Aim of the task:
Report back every line of the entries that contains "setFld", exactly as written.

[Stored data entries]

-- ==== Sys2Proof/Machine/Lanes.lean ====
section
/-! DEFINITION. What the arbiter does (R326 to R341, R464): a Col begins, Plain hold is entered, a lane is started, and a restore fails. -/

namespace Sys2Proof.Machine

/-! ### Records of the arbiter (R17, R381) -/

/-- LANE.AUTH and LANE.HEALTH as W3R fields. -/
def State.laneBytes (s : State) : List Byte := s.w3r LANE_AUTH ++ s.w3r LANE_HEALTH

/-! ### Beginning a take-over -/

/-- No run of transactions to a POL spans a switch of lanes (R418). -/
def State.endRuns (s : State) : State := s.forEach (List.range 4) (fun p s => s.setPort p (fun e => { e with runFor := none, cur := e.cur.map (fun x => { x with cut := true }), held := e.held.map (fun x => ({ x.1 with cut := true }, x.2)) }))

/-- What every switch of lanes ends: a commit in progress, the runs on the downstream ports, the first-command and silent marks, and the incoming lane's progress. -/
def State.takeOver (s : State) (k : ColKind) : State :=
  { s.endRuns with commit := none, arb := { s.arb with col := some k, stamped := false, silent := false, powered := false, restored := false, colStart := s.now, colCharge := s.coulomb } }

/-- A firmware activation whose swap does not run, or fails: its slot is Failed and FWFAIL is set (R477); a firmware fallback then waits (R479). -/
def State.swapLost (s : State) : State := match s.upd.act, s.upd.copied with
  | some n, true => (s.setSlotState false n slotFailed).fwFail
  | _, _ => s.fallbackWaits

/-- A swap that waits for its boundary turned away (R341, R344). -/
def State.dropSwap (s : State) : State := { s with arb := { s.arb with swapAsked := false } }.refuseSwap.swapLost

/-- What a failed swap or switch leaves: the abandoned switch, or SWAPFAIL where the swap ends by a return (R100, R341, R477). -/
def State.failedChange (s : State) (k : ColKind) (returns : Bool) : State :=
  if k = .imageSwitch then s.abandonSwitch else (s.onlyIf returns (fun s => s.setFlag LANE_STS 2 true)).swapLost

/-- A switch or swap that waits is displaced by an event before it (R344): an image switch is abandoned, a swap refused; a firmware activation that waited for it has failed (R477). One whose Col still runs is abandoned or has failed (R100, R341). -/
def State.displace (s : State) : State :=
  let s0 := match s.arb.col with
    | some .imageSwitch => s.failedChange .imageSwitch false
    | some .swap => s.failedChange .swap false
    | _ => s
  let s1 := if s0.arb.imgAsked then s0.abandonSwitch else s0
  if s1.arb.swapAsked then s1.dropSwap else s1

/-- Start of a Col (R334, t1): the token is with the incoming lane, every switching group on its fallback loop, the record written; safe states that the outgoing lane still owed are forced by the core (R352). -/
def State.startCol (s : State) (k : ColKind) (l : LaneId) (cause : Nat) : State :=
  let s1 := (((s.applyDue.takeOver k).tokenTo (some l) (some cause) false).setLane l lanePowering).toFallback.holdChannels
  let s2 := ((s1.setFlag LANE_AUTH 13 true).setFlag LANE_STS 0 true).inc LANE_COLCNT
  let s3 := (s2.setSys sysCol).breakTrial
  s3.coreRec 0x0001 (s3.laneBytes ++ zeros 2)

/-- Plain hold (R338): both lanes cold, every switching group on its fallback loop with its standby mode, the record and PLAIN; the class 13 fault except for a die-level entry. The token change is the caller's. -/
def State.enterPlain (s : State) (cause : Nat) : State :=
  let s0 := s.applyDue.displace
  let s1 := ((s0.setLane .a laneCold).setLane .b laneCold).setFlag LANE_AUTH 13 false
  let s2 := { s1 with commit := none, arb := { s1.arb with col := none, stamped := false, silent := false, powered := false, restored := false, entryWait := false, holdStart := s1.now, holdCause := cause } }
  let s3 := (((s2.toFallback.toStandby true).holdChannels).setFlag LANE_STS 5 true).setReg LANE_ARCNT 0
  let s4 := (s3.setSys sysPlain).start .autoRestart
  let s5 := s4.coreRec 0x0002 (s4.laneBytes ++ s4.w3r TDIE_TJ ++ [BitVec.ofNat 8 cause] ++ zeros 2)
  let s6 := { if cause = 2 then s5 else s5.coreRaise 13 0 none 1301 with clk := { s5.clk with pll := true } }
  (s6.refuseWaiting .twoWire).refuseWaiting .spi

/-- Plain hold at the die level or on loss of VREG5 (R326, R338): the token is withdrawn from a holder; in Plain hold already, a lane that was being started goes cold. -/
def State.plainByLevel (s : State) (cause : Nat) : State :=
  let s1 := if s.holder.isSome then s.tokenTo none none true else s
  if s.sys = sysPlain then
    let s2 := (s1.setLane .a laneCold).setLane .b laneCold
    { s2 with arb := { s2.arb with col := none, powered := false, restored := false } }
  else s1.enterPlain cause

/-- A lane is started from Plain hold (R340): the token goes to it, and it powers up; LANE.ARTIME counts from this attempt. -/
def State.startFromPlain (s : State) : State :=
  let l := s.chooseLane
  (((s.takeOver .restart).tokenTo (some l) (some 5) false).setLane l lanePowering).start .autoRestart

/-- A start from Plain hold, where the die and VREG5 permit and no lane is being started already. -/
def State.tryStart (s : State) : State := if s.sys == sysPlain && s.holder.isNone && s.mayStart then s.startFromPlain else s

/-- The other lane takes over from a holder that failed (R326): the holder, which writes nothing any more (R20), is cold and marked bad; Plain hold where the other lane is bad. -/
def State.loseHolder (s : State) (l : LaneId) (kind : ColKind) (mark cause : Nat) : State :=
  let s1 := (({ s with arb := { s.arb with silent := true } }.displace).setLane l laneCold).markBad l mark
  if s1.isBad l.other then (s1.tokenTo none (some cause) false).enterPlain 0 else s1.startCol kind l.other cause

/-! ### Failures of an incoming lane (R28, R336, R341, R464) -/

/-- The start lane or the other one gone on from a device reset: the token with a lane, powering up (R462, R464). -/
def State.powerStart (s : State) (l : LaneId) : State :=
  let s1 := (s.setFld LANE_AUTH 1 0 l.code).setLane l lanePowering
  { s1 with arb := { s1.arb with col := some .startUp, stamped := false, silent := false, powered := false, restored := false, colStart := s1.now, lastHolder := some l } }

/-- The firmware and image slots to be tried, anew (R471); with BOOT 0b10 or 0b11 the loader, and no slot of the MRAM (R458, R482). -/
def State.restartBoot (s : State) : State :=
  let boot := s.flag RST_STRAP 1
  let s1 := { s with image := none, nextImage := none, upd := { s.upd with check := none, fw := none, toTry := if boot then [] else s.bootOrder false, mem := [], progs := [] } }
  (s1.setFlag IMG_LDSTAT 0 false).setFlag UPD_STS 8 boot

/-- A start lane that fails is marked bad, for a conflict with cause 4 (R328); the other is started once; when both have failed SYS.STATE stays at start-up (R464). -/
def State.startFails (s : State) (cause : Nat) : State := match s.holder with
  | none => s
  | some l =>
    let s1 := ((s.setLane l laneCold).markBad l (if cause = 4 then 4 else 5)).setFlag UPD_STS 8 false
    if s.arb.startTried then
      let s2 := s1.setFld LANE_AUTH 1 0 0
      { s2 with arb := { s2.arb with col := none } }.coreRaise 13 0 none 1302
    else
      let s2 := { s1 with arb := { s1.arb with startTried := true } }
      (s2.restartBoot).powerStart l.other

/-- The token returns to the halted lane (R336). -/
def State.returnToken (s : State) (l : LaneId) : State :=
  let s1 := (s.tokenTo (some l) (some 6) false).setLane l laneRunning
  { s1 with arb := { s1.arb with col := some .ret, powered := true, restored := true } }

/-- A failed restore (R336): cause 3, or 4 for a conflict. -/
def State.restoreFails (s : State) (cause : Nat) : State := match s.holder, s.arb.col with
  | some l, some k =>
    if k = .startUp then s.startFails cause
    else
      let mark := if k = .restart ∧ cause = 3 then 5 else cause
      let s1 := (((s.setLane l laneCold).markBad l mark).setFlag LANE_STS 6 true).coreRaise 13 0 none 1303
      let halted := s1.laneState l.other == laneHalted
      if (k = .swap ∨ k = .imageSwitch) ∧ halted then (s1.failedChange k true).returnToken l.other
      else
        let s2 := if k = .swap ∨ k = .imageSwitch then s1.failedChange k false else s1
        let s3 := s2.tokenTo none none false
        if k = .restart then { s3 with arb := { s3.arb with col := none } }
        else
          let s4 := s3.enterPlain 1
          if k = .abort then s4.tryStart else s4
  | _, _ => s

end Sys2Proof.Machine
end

Result:
  let s1 := (s.setFld LANE_AUTH 1 0 l.code).setLane l lanePowering
      let s2 := s1.setFld LANE_AUTH 1 0 0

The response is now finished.